TASK DESCRIPTION — Your answer is to be every line of the material that includes the string "foldl".

DATA RECORDS —
-- ==== Sys2Proof/Machine/Numerics.lean ====
section
/-! DEFINITION. Element formats, exact products and sums, long accumulators and rounding (spec/07). -/

namespace Sys2Proof.Machine

open Sys2Proof

/-- An exact dyadic number m * 2^e. -/
structure Dy where
  m : Int
  e : Int
  deriving DecidableEq, Repr

/-- 2^n for an integer n at or above 0, else 1. -/
def pow2 (n : Int) : Int := ((2 ^ n.toNat : Nat) : Int)

/-- The mantissa of `d` in units of 2^e, for e at or below its exponent. -/
def dyAt (d : Dy) (e : Int) : Int := d.m * pow2 (d.e - e)

/-- Exact sum. -/
def dyAdd (a b : Dy) : Dy :=
  let e := min a.e b.e
  ⟨dyAt a e + dyAt b e, e⟩

/-- Exact product. -/
def dyMul (a b : Dy) : Dy := ⟨a.m * b.m, a.e + b.e⟩

/-- Exact sum of a list. -/
def dySum (l : List Dy) : Dy := l.foldl dyAdd ⟨0, 0⟩

/-- `d` in units of 2^e, truncated toward zero (R211, R241). -/
def dyTrunc (d : Dy) (e : Int) : Int :=
  if e ≤ d.e then dyAt d e
  else if d.m < 0 then - ((d.m.natAbs / 2 ^ (e - d.e).toNat : Nat) : Int)
  else ((d.m.natAbs / 2 ^ (e - d.e).toNat : Nat) : Int)

/-- `d` in units of 2^e, rounded to nearest, ties to even (R204). -/
def dyRne (d : Dy) (e : Int) : Int :=
  if e ≤ d.e then dyAt d e else rneInt d.m (2 ^ (e - d.e).toNat)

/-- Element formats (R231), in the order of the tensor format codes (R235). -/
inductive Fmt where
  | b8
  | b6
  | b4
  | i8
  | bf16
  | fp32
  deriving DecidableEq, Repr

/-- The format a tensor format code names (R235). -/
def fmtOfCode (c : Nat) : Option Fmt :=
  match c with
  | 0 => some .b8
  | 1 => some .b6
  | 2 => some .b4
  | 3 => some .i8
  | 4 => some .bf16
  | 5 => some .fp32
  | _ => none

/-- Bits of one element. -/
def fmtBits (f : Fmt) : Nat :=
  match f with
  | .b8 => 8
  | .b6 => 6
  | .b4 => 4
  | .i8 => 8
  | .bf16 => 16
  | .fp32 => 32

/-- Unit exponents of the block formats (R236); 0 for the others, which carry no block scale. -/
def unitExp (f : Fmt) : Int :=
  match f with
  | .b8 => -9
  | .b6 => -4
  | .b4 => -1
  | _ => 0

/-- A sign-magnitude minifloat in units of its subnormal step: `eb` exponent bits, `mb` mantissa bits. -/
def miniUnits (eb mb v : Nat) : Int :=
  let m := v % 2 ^ mb
  let e := v / 2 ^ mb % 2 ^ eb
  let a : Nat := if e = 0 then m else (2 ^ mb + m) * 2 ^ (e - 1)
  if v / 2 ^ (eb + mb) % 2 = 1 then - (a : Int) else (a : Int)

/-- The value of an element of a block format in units of 2^unitExp, and whether it is one of the
encodings that read as 0 and are counted (R231, R233, R236). -/
def elemUnits (f : Fmt) (v : Nat) : Int × Bool :=
  match f with
  | .b8 => if v % 128 = 127 then (0, true) else (miniUnits 4 3 v, false)
  | .b6 => (miniUnits 3 2 v, false)
  | .b4 => (miniUnits 2 1 v, false)
  | .i8 => (signedOf 8 v, false)
  | _ => (0, false)

/-- A BF16 or FP32 value with `p` mantissa bits, and whether it counts in NUM_NONFINITE (R231, R233). -/
def floatVal (p v : Nat) : Dy × Bool :=
  let m := v % 2 ^ p
  let e := v / 2 ^ p % 256
  let s : Int := if v / 2 ^ (p + 8) % 2 = 1 then -1 else 1
  if e = 0 then (⟨0, 0⟩, false)
  else if e = 255 then
    if m = 0 then (⟨s * ((2 ^ (p + 1) - 1 : Nat) : Int), 127 - (p : Int)⟩, true) else (⟨0, 0⟩, true)
  else (⟨s * ((2 ^ p + m : Nat) : Int), (e : Int) - 127 - (p : Int)⟩, false)

def fp32Val (v : Nat) : Dy := (floatVal 23 v).1
def bf16Val (v : Nat) : Dy := (floatVal 7 v).1

/-- ⌊log2 (a / b)⌋ for a, b > 0. -/
def floorLog2 (a b : Nat) : Int :=
  let k : Int := (Nat.log2 a : Int) - (Nat.log2 b : Int)
  let ge : Bool := if 0 ≤ k then decide (b * 2 ^ k.toNat ≤ a) else decide (b ≤ a * 2 ^ (-k).toNat)
  if ge then k else k - 1

/-- The exact quotient num / den rounded once to a float with `p` mantissa bits and 8 exponent bits, to
nearest, ties to even (R243): below the smallest normal value it is +0, and an overflow gives the
largest finite value of its sign (R244). The flag marks the overflow. -/
def roundFloat (p : Nat) (num : Int) (den : Nat) : Nat × Bool :=
  if num = 0 then (0, false)
  else
    let a := num.natAbs
    let s : Nat := if num < 0 then 2 ^ (p + 8) else 0
    let e := floorLog2 a den
    let sh : Int := (p : Int) - e
    let m := if 0 ≤ sh then rneNat (a * 2 ^ sh.toNat) den else rneNat a (den * 2 ^ (-sh).toNat)
    let e2 : Int := if m = 2 ^ (p + 1) then e + 1 else e
    let m2 : Nat := if m = 2 ^ (p + 1) then 2 ^ p else m
    if e2 < -126 then (0, false)
    else if 127 < e2 then (s + 254 * 2 ^ p + (2 ^ p - 1), true)
    else (s + (e2 + 127).toNat * 2 ^ p + (m2 - 2 ^ p), false)

/-- A dyadic number rounded to a float (R243). -/
def dyFloat (p : Nat) (d : Dy) : Nat × Bool :=
  if 0 ≤ d.e then roundFloat p (d.m * pow2 d.e) 1 else roundFloat p d.m (2 ^ (-d.e).toNat)

/-- rne32 of R210: an exact value rounded once to FP32. -/
def rne32 (d : Dy) : Nat := (dyFloat 23 d).1

/-- An exact value rounded once to BF16 (R253). -/
def rneBf16 (d : Dy) : Nat := (dyFloat 7 d).1

/-- The block sum of R237: the exact sum of the products of 32 element pairs, saturated once to 40 bits;
the flag counts in NUM_BLOCK_SAT. -/
def blockSum (pairs : List (Int × Int)) : Int × Bool :=
  let s := pairs.foldl (fun a p => a + p.1 * p.2) 0
  if (2 ^ 39 - 1 : Int) < s then (2 ^ 39 - 1, true)
  else if s < -(2 ^ 39 : Int) then (-(2 ^ 39), true)
  else (s, false)

/-- A contribution to a long accumulator whose least significant bit is 2^-64 (R240, R241): flushed low
(first flag, NUM_ACC_LOW) and saturated high (second flag, NUM_ACC_SAT). -/
def contribution (c : Dy) : Int × Bool × Bool :=
  if (if 0 ≤ c.e then (2 ^ 15 : Int) ≤ (c.m.natAbs : Int) * pow2 c.e
      else (2 ^ 15 : Int) * pow2 (-c.e) ≤ (c.m.natAbs : Int)) then
    (if c.m < 0 then -(2 ^ 79 - 1 : Int) else 2 ^ 79 - 1, false, true)
  else
    let t := dyTrunc c (-64)
    (t, decide (¬ (c.e ≥ -64) ∧ t * pow2 (-64 - c.e) ≠ c.m), false)

/-- The contribution of one block of a matrix accumulation (R241). -/
def blockContribution (fa fb : Fmt) (xa xb : Nat) (pairs : List (Int × Int)) : Int × Bool × Bool :=
  contribution ⟨(blockSum pairs).1, unitExp fa + unitExp fb + (xa : Int) + (xb : Int) - 254⟩

/-- The result of a matrix accumulation in FP32 (R243), from the accumulator in units of 2^-64. -/
def accToFp32 (acc : Int) : Nat := rne32 ⟨acc, -64⟩

/-- One EXACT all-reduce element: bits [95:0] of the accumulator (R253). -/
def exactElem (acc : Int) : Nat := twos 96 acc

/-- What the receiver of an EXACT element adds (R253). -/
def exactValue (v : Nat) : Int := signedOf 96 v

/-- One FAST all-reduce element (R253, R254). -/
def fastElem (acc : Int) : Nat := rneBf16 ⟨acc, -64⟩

/-- What a FAST element adds to the owner's sum (R254). -/
def fastValue (v : Nat) : Int := (contribution (bf16Val v)).1

/-- One element of the owner's sum (R252, R255): all partials and the residual, added exactly and rounded
once to FP32. -/
def reduceElem (exact : Bool) (partials : List Nat) (residual : Nat) : Nat :=
  let terms := partials.map fun v => if exact then exactValue v else fastValue v
  accToFp32 (terms.foldl (· + ·) (contribution (fp32Val residual)).1)

/-- EMAX of R245. -/
def fmtEmax (f : Fmt) : Int :=
  match f with
  | .b8 => 8
  | .b6 => 4
  | .b4 => 2
  | _ => 6

/-- MAXF of R245 in units of 2^unitExp. -/
def fmtMaxUnits (f : Fmt) : Nat :=
  match f with
  | .b8 => 448 * 512
  | .b6 => 28 * 16
  | .b4 => 12
  | _ => 127

/-- Encode a magnitude, given in units of the subnormal step times 2^-k exactly as num / 2^k, in a
minifloat with `mb` mantissa bits, to nearest, ties to even, subnormals kept, saturating at `maxU`
units: the code without its sign, and whether it saturated. -/
def miniEncode (mb maxU : Nat) (num den : Nat) : Nat × Bool :=
  let whole := num / den
  let lg := if whole < 2 ^ (mb + 1) then 0 else Nat.log2 whole - mb
  let r := rneNat num (den * 2 ^ lg) * 2 ^ lg
  let sat := decide (maxU < r)
  let u := if sat then maxU else r
  if u < 2 ^ mb then (u, sat)
  else
    let e := Nat.log2 u - mb
    ((e + 1) * 2 ^ mb + (u / 2 ^ e - 2 ^ mb), sat)

/-- One element of R245: the value times 2^(127 - x), rounded to the format. -/
def encodeElem (f : Fmt) (v : Dy) (x : Nat) : Nat × Bool :=
  let k : Int := v.e + 127 - (x : Int) - unitExp f
  let num := if 0 ≤ k then v.m.natAbs * 2 ^ k.toNat else v.m.natAbs
  let den := if 0 ≤ k then 1 else 2 ^ (-k).toNat
  match f with
  | .i8 =>
    let r := rneNat num den
    let sat := decide (127 < r)
    let u := if sat then 127 else r
    (if v.m < 0 then (256 - u) % 256 else u, sat)
  | _ =>
    let mb := match f with | .b8 => 3 | .b6 => 2 | _ => 1
    let (c, sat) := miniEncode mb (fmtMaxUnits f) num den
    (if v.m < 0 ∧ c ≠ 0 then c + 2 ^ (fmtBits f - 1) else c, sat)

/-- The scale of a block of 32 exact values (R245). -/
def blockScale (f : Fmt) (vs : List Dy) : Nat :=
  let e := (vs.map fun d => d.e).foldl min 0
  let a := (vs.map fun d => (dyAt d e).natAbs).foldl max 0
  if a = 0 then 0
  else
    let l : Int := (Nat.log2 a : Int) + e
    let x := l - fmtEmax f + 127
    if x < 0 then 0 else if 254 < x then 254 else x.toNat

/-- Conversion of a block to a block format (R245): scale, elements, and the number saturated. -/
def convertBlock (f : Fmt) (vs : List Dy) : Nat × List Nat × Nat :=
  if vs.all (fun d => d.m == 0) then (0, vs.map (fun _ => 0), 0)
  else
    let x := blockScale f vs
    let qs := vs.map fun d => encodeElem f d x
    (x, qs.map (·.1), (qs.filter (·.2)).length)

/-- EXP2_TAB (R246): entry j is 2^(15 + j/256) rounded to the nearest integer. -/
def exp2Tab : List Nat :=
  [32768, 32857, 32946, 33035, 33125, 33215, 33305, 33395, 33486, 33576, 33667, 33759, 33850, 33942, 34034, 34126] ++
  [34219, 34312, 34405, 34498, 34591, 34685, 34779, 34874, 34968, 35063, 35158, 35253, 35349, 35445, 35541, 35637] ++
  [35734, 35831, 35928, 36025, 36123, 36221, 36319, 36417, 36516, 36615, 36715, 36814, 36914, 37014, 37114, 37215] ++
  [37316, 37417, 37518, 37620, 37722, 37824, 37927, 38030, 38133, 38236, 38340, 38444, 38548, 38653, 38757, 38863] ++
  [38968, 39074, 39180, 39286, 39392, 39499, 39606, 39714, 39821, 39929, 40037, 40146, 40255, 40364, 40473, 40583] ++
  [40693, 40804, 40914, 41025, 41136, 41248, 41360, 41472, 41584, 41697, 41810, 41923, 42037, 42151, 42265, 42380] ++
  [42495, 42610, 42726, 42841, 42958, 43074, 43191, 43308, 43425, 43543, 43661, 43780, 43898, 44017, 44137, 44256] ++
  [44376, 44497, 44617, 44738, 44859, 44981, 45103, 45225, 45348, 45471, 45594, 45718, 45842, 45966, 46091, 46216] ++
  [46341, 46467, 46593, 46719, 46846, 46973, 47100, 47228, 47356, 47484, 47613, 47742, 47871, 48001, 48131, 48262] ++
  [48393, 48524, 48655, 48787, 48920, 49052, 49185, 49319, 49452, 49586, 49721, 49856, 49991, 50126, 50262, 50399] ++
  [50535, 50672, 50810, 50947, 51085, 51224, 51363, 51502, 51642, 51782, 51922, 52063, 52204, 52346, 52488, 52630] ++
  [52773, 52916, 53059, 53203, 53347, 53492, 53637, 53782, 53928, 54074, 54221, 54368, 54515, 54663, 54811, 54960] ++
  [55109, 55258, 55408, 55558, 55709, 55860, 56012, 56163, 56316, 56468, 56622, 56775, 56929, 57083, 57238, 57393] ++
  [57549, 57705, 57861, 58018, 58176, 58333, 58491, 58650, 58809, 58968, 59128, 59289, 59449, 59611, 59772, 59934] ++
  [60097, 60260, 60423, 60587, 60751, 60916, 61081, 61247, 61413, 61579, 61746, 61914, 62081, 62250, 62419, 62588] ++
  [62757, 62928, 63098, 63269, 63441, 63613, 63785, 63958, 64132, 64306, 64480, 64655, 64830, 65006, 65182, 65359]

/-- Entry `j` mod 256 of EXP2_TAB. -/
def exp2At (j : Nat) : Nat := exp2Tab.getD (j % 256) 0

/-- R246 as a check of one entry: the nearest integer to 2^(15 + j/256), with no tie. -/
def exp2Nearest (j e : Nat) : Bool :=
  decide ((2 * e - 1) ^ 256 < 2 ^ (4096 + j) ∧ 2 ^ (4096 + j) < (2 * e + 1) ^ 256)

end Sys2Proof.Machine
end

RESPONSE TO THE EXERCISE —
def dySum (l : List Dy) : Dy := l.foldl dyAdd ⟨0, 0⟩
  let s := pairs.foldl (fun a p => a + p.1 * p.2) 0
  accToFp32 (terms.foldl (· + ·) (contribution (fp32Val residual)).1)
  let e := (vs.map fun d => d.e).foldl min 0
  let a := (vs.map fun d => (dyAt d e).natAbs).foldl max 0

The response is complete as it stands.